Considerations for Decontamination

Appropriate decontamination procedures are paramount to successful treatment for most poisonings. Because many antidepressants and anxiolytics are rapidly absorbed, resulting in central nervous system (CNS) depression within 15 to 30 minutes of ingestion, decontamination must be judicious. For agents discussed in this chapter, the induction of emesis at home is not always advisable due to the increased risk of aspiration secondary to CNS depression. Additionally, emesis should never be induced in a symptomatic animal. Often, decontamination is most safely performed in a veterinary setting. Therefore educating receptionists, technicians, and other “front-line” agents about contraindications to emesis induction is imperative.

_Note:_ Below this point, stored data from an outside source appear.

theorem test_decode_11 : decodesAll
  [(32, 0x02A83AA8, .indb 10 10 2),
   (32, 0x0DE83B49, .sind 14 4 13),
   (32, 0x07E83A79, .sindb 14 7 7),
   (32, 0x09203BB8, .indr 2 11 9),
   (32, 0x03203AE8, .indrb 2 14 3),
   (32, 0x09C03B29, .sindr 12 2 9),
   (32, 0x02C03A89, .sindrb 12 8 2),
   (32, 0x07683BA2, .outi 6 10 7),
   (32, 0x03483A22, .outib 4 2 3),
   (32, 0x01D83B23, .souti 13 2 1),
   (32, 0x09483AA3, .soutib 4 10 9),
   (32, 0x07403B82, .otir 4 8 7),
   (32, 0x0D903AA2, .otirb 9 10 13),
   (32, 0x09E03B23, .sotir 14 2 9),
   (32, 0x02B03A23, .sotirb 11 2 2),
   (32, 0x04683BCA, .outd 6 12 4),
   (32, 0x09983AAA, .outdb 9 10 9),
   (32, 0x05E83BAB, .soutd 14 10 5),
   (32, 0x02483AAB, .soutdb 4 10 2),
   (32, 0x0D503B8A, .otdr 5 8 13)] = true := by decide

theorem test_decode_12 : decodesAll
  [(32, 0x00203ACA, .otdrb 2 12 0),
   (32, 0x06203B6B, .sotdr 2 6 6),
   (32, 0x09803AEB, .sotdrb 8 14 9),
   (16, 0xC134, .ldbShort 1 52),
   (16, 0xDFDB, .calr 4059),
   (16, 0xE9E1, .jr .ge 225),
   (16, 0xFC27, .dbjnz 12 39),
   (16, 0xFEE6, .djnz 14 102),
   (32, 0xF5200EB0, .epu0E 176 62752),
   (32, 0xF2F20F5F, .epu0F 95 62194),
   (32, 0xDCA94E2C, .epu4E 44 56489),
   (32, 0x5A1C4FF7, .epu4F 247 23068),
   (32, 0xB6AA8E28, .epu8E 40 46762),
   (32, 0xCE3B8FCB, .epu8F 203 52795)] = true := by decide

/-- The words that are no instruction (spec/95_test_vectors.md section 2.3). -/
theorem test_decode_refuses :
    ([[0x1601], [0x3600], [0x3800], [0x7800], [0x7E00], [0x9D00], [0x9F00], [0xB900], [0xBF00], [0x8D17], [0x8D0A], [0x0112],
      [0x9403], [0xA608], [0x2C02], [0x4102, 0x8312, 0x1234], [0x0009, 0x4546], [0xB311, 0x0011], [0x7D11],
      [0x2506, 0x0501]] : List (List Word)).all
      (fun ws => match decodeWords ws with
        | .error (.reserved _) => true
        | _ => false) = true := by decide

/-- The operand forms on one instruction (spec/95_test_vectors.md section 2.1), in bytes as memory holds them. -/
theorem test_decode_forms :
    decode [0x81, 0x12] = .ok (.add 2 (.reg 1), []) ∧
    decode [0x01, 0x02, 0x00, 0x05] = .ok (.add 2 (.imm 5), []) ∧
    decode [0x01, 0x42] = .ok (.add 2 (.mem (.ir 4)), []) ∧
    decode [0x41, 0x02, 0x03, 0x34] = .ok (.add 2 (.mem (.dir (.da (.short 3 0x34)))), []) ∧
    decode [0x41, 0x02, 0x83, 0x00, 0x12, 0x34] = .ok (.add 2 (.mem (.dir (.da (.long 3 0x1234)))), []) ∧
    decode [0x41, 0x52, 0x83, 0x00, 0x12, 0x34] = .ok (.add 2 (.mem (.dir (.idx 5 (.long 3 0x1234)))), []) ∧
    decode [0x16, 0x02, 0x00, 0x00, 0x00, 0x05] = .ok (.addl 2 (.imm 5), []) ∧
    decode [0x00, 0x09, 0x45, 0x45] = .ok (.addb 9 (.imm 0x45), []) := by decide

/- Single steps. The results are those of spec/95_test_vectors.md sections 3 and 4. -/

/-- A state at `(1, 0x0200)` with FCW, word registers and words of segment 0 given. -/
def start (fcw : Word) (rs : List (Reg × Word)) (ms : List (Word × Word)) : State :=
  ms.foldl (fun s m => poke .word ⟨0, m.1⟩ m.2 s)
    (rs.foldl (fun s r => writeWord r.1 r.2 s)
      { State.reset with pc := ⟨1, 0x0200⟩, fcw := Fcw.ofWord fcw, resetReq := false })

/-- One step of the words at the PC. -/
def run (ws : List Word) (s : State) : Option State :=
  match step (withWords s ws) with
  | .next t => some t
  | _ => none

/-- Why one step of the words at the PC is refused. -/
def stop (ws : List Word) (s : State) : Option Refusal :=
  match step (withWords s ws) with
  | .refused r => some r
  | _ => none

/-- C, Z, S, P/V, D, H as the bits 7 to 2 of FLAGS, and the bits above them. -/
def word (f : Fcw) : Word := f.toWord 0

/-- A word register and FCW after a step. -/
def regFcw (r : Reg) (o : Option State) : Option (Word × Word) := o.map fun t => (readWord r t, word t.fcw)

/-- Two word registers after a step. -/
def regs2 (r q : Reg) (o : Option State) : Option (Word × Word) := o.map fun t => (readWord r t, readWord q t)

/-- A word register and C, Z, S after a step whose P/V is free. -/
def regCZS (r : Reg) (o : Option State) : Option (Word × Bool × Bool × Bool) :=
  o.map fun t => (readWord r t, t.fcw.c, t.fcw.z, t.fcw.s)

/-- A word of segment 0 and a word register after a step. -/
def memReg (a : Word) (r : Reg) (o : Option State) : Option (Word × Word) :=
  o.map fun t => (peek .word ⟨0, a⟩ t, readWord r t)

/-- The PC after a step. -/
def pcOf (o : Option State) : Option Addr := o.map State.pc

theorem test_clr : regFcw 3 (run [0x8D38] (start 0xC0E0 [(3, 0xBEEF)] [])) = some (0, 0xC0E0) := by decide
theorem test_clrb : regFcw 1 (run [0x8C18] (start 0xC000 [(1, 0xABCD)] [])) = some (0x00CD, 0xC000) := by decide
theorem test_ex : regs2 1 2 (run [0xAD21] (start 0xC000 [(1, 0x1111), (2, 0x2222)] [])) = some (0x2222, 0x1111) := by decide
theorem test_exb : memReg 0x2000 1 (run [0x2C29] (start 0xC000 [(1, 0x00AA), (3, 0x2000)] [(0x2000, 0x5577)])) =
    some (0xAA77, 0x0055) := by decide
theorem test_ldb_low : regFcw 5 (run [0xCDFF] (start 0xC000 [(5, 0x1234)] [])) = some (0x12FF, 0xC000) := by decide
theorem test_ldl_store : memReg 0x2002 2 (run [0x1D24] (start 0xC000 [(3, 0x2000), (4, 0x1234), (5, 0x5678)] [])) =
    some (0x5678, 0) := by decide
theorem test_ld_based_index :
    regFcw 2 (run [0x7142, 0x0300] (start 0xC000 [(5, 0x2000), (3, 4)] [(0x2004, 0x7777)])) = some (0x7777, 0xC000) := by
  decide
theorem test_lda : ∃ t, exec (.lda 4 (.idx 3 (.long 5 0x2000))) (start 0xC000 [(3, 0x10)] []) = .next t ∧
    addrOf (readLong 4 t) = ⟨5, 0x2010⟩ := by
  refine ⟨_, rfl, ?_⟩
  simp only [readLong_advance, readLong_spend, readLong_writeLong_same, addrOf_longOf]
  decide
theorem test_ldar : ∃ t, exec (.ldar 4 0xFFFE) (start 0xC000 [] []) = .next t ∧ addrOf (readLong 4 t) = ⟨1, 0x0202⟩ := by
  refine ⟨_, rfl, ?_⟩
  simp only [readLong_advance, readLong_spend, readLong_writeLong_same, addrOf_longOf]
  decide
theorem test_ldk : regFcw 7 (run [0xBD70] (start 0xC0FC [(7, 0xFFFF)] [])) = some (0, 0xC0FC) := by decide
theorem test_ldm_load :
    regs2 2 4 (run [0x1C81, 0x0202] (start 0xC000 [(9, 0x2000)] [(0x2000, 0xA), (0x2002, 0xB), (0x2004, 0xC)])) =
    some (0xA, 0xC) := by decide
theorem test_ldm_store : memReg 0x2004 9 (run [0x1C89, 0x0202] (start 0xC000 [(9, 0x2000), (2, 1), (3, 2), (4, 3)] [])) =
    some (3, 0x2000) := by decide
theorem test_pop : regs2 1 15 (run [0x97E1] (start 0xC000 [(15, 0x7FFC)] [(0x7FFC, 0xABCD)])) = some (0xABCD, 0x7FFE) := by
  decide
theorem test_pop_wraps : regs2 2 3 (run [0x9721] (start 0xC000 [(2, 0x0300), (3, 0xFFFE)] [])) = some (0x0300, 0) := by decide
theorem test_push : memReg 0x7FFE 15 (run [0x93E1] (start 0xC000 [(15, 0x8000), (1, 0x1234)] [])) =
    some (0x1234, 0x7FFE) := by decide
theorem test_push_imm : memReg 0x7FFE 15 (run [0x0DE9, 0x1234] (start 0xC000 [(15, 0x8000)] [])) =
    some (0x1234, 0x7FFE) := by decide
theorem test_pushl : memReg 0x7FFE 15 (run [0x91E2] (start 0xC000 [(15, 0x8000), (2, 0x1122), (3, 0x3344)] [])) =
    some (0x3344, 0x7FFC) := by decide
theorem test_push_overlap : stop [0x93EF] (start 0xC000 [(15, 0x8000)] []) = some .pushOverlap := by decide

theorem test_add_overflow : regFcw 1 (run [0x0101, 1] (start 0xC000 [(1, 0x7FFF)] [])) = some (0x8000, 0xC030) := by decide
theorem test_add_carry : regFcw 1 (run [0x0101, 0x8000] (start 0xC000 [(1, 0x8000)] [])) = some (0, 0xC0D0) := by decide
theorem test_addb_half : regFcw 0 (run [0x0008, 0x0101] (start 0xC000 [(0, 0x0F)] [])) = some (0x10, 0xC004) := by decide
theorem test_addb_carry : regFcw 0 (run [0x0008, 0x8080] (start 0xC000 [(0, 0x80)] [])) = some (0, 0xC0D0) := by decide
theorem test_addl : regs2 2 3 (run [0x1602, 0, 1] (start 0xC000 [(2, 0x7FFF), (3, 0xFFFF)] [])) = some (0x8000, 0) := by decide
theorem test_adc : regFcw 1 (run [0xB521] (start 0xC080 [(1, 0x7FFF)] [])) = some (0x8000, 0xC030) := by decide
theorem test_adcb : regFcw 1 (run [0xB419] (start 0xC080 [(1, 0x000F)] [])) = some (0x0010, 0xC004) := by decide
theorem test_sub_borrow : regFcw 1 (run [0x0301, 0xFFFF] (start 0xC000 [(1, 0x7FFF)] [])) = some (0x8000, 0xC0B0) := by decide
theorem test_subb : regFcw 0 (run [0x0208, 0x1515] (start 0xC000 [(0, 0x42)] [])) = some (0x2D, 0xC00C) := by decide
theorem test_subl : regFcw 2 (run [0x1202, 0, 1] (start 0xC000 [] [])) = some (0xFFFF, 0xC0A0) := by decide
theorem test_sbc : regFcw 1 (run [0xB721] (start 0xC080 [(1, 0x8000)] [])) = some (0x7FFF, 0xC010) := by decide
theorem test_cp : regFcw 1 (run [0x0B01, 0x8000] (start 0xC000 [(1, 1)] [])) = some (1, 0xC0B0) := by decide
theorem test_cp_memory : regFcw 1 (run [0x4D01, 0x8000, 0x2000, 7] (start 0xC000 [] [(0x2000, 5)])) = some (0, 0xC0A0) := by
  decide
theorem test_neg : regFcw 1 (run [0x8D12] (start 0xC000 [(1, 0x8000)] [])) = some (0x8000, 0xC0B0) := by decide
theorem test_neg_zero : regFcw 1 (run [0x8D12] (start 0xC080 [] [])) = some (0, 0xC040) := by decide
theorem test_inc : regFcw 3 (run [0xA93F] (start 0xC080 [(3, 0x7FF0)] [])) = some (0x8000, 0xC0B0) := by decide
theorem test_incb : regFcw 1 (run [0xA810] (start 0xC000 [(1, 0x7F00)] [])) = some (0x8000, 0xC030) := by decide
theorem test_dec : regFcw 2 (run [0xAB20] (start 0xC000 [] [])) = some (0xFFFF, 0xC020) := by decide
theorem test_dab_add : regFcw 0 (run [0xB080] (start 0xC000 [(0, 0x7D)] [])) = some (0x83, 0xC020) := by decide
theorem test_dab_sub : regFcw 0 (run [0xB080] (start 0xC08C [(0, 0xEE)] [])) = some (0x88, 0xC0AC) := by decide
theorem test_mult : regFcw 3 (run [0x1902, 0x0190] (start 0xC000 [(3, 100)] [])) = some (0x9C40, 0xC080) := by decide
theorem test_mult_negative : regs2 2 3 (run [0x1902, 2] (start 0xC000 [(3, 0xFFFF)] [])) = some (0xFFFF, 0xFFFE) := by decide
theorem test_multl : regs2 6 7 (run [0x1804, 1, 0] (start 0xC000 [(7, 3)] [])) = some (3, 0) := by decide
theorem test_div : regs2 2 3 (run [0x9B52] (start 0xC000 [(2, 0xFFFF), (3, 0xFFF9), (5, 2)] [])) = some (0xFFFF, 0xFFFD) := by
  decide
theorem test_div_flags : regFcw 3 (run [0x9B52] (start 0xC0F0 [(3, 7), (5, 0xFFFE)] [])) = some (0xFFFD, 0xC020) := by decide
theorem test_div_by_zero : (run [0x9B52] (start 0xC000 [(2, 0x1234), (3, 0x5678)] [])).map
    (fun t => (readLong 2 t, t.fcw.c, t.fcw.z, t.fcw.pv)) = some (0x12345678, false, true, true) := by decide
theorem test_divl : regs2 5 7 (run [0x9A24] (start 0xC000 [(6, 0x000F), (7, 0x4240), (3, 1000)] [])) = some (0, 0x03E8) := by
  decide
theorem test_extsb : regFcw 4 (run [0xB140] (start 0xC0FC [(4, 0x1280)] [])) = some (0xFF80, 0xC0FC) := by decide
theorem test_exts : regs2 6 7 (run [0xB16A] (start 0xC000 [(6, 0xAAAA), (7, 0x7FFF)] [])) = some (0, 0x7FFF) := by decide
theorem test_extsl : regs2 4 5 (run [0xB147] (start 0xC000 [(6, 0x8000)] [])) = some (0xFFFF, 0xFFFF) := by decide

In cases of very recent ingestion (less than 5 minutes), the induction of emesis may be attempted at home in dogs (not cats) by administering fresh hydrogen peroxide, 3% (1 to 5 ml/kg, PO). Pet Poison Helpline typically recommends administering 1 ml/kg as the first dosage. If the dog has not vomited within 5 to 10 minutes and remains asymptomatic, a second dosage of 2 ml/kg may be administered. Offering a small amount of food prior to the administration of hydrogen peroxide may increase its effectiveness. Unfortunately, there are currently no safe and effective at-home emetic agents for cats. Products such as table salt, mustard, and syrup of ipecac are no longer recommended in any veterinary species.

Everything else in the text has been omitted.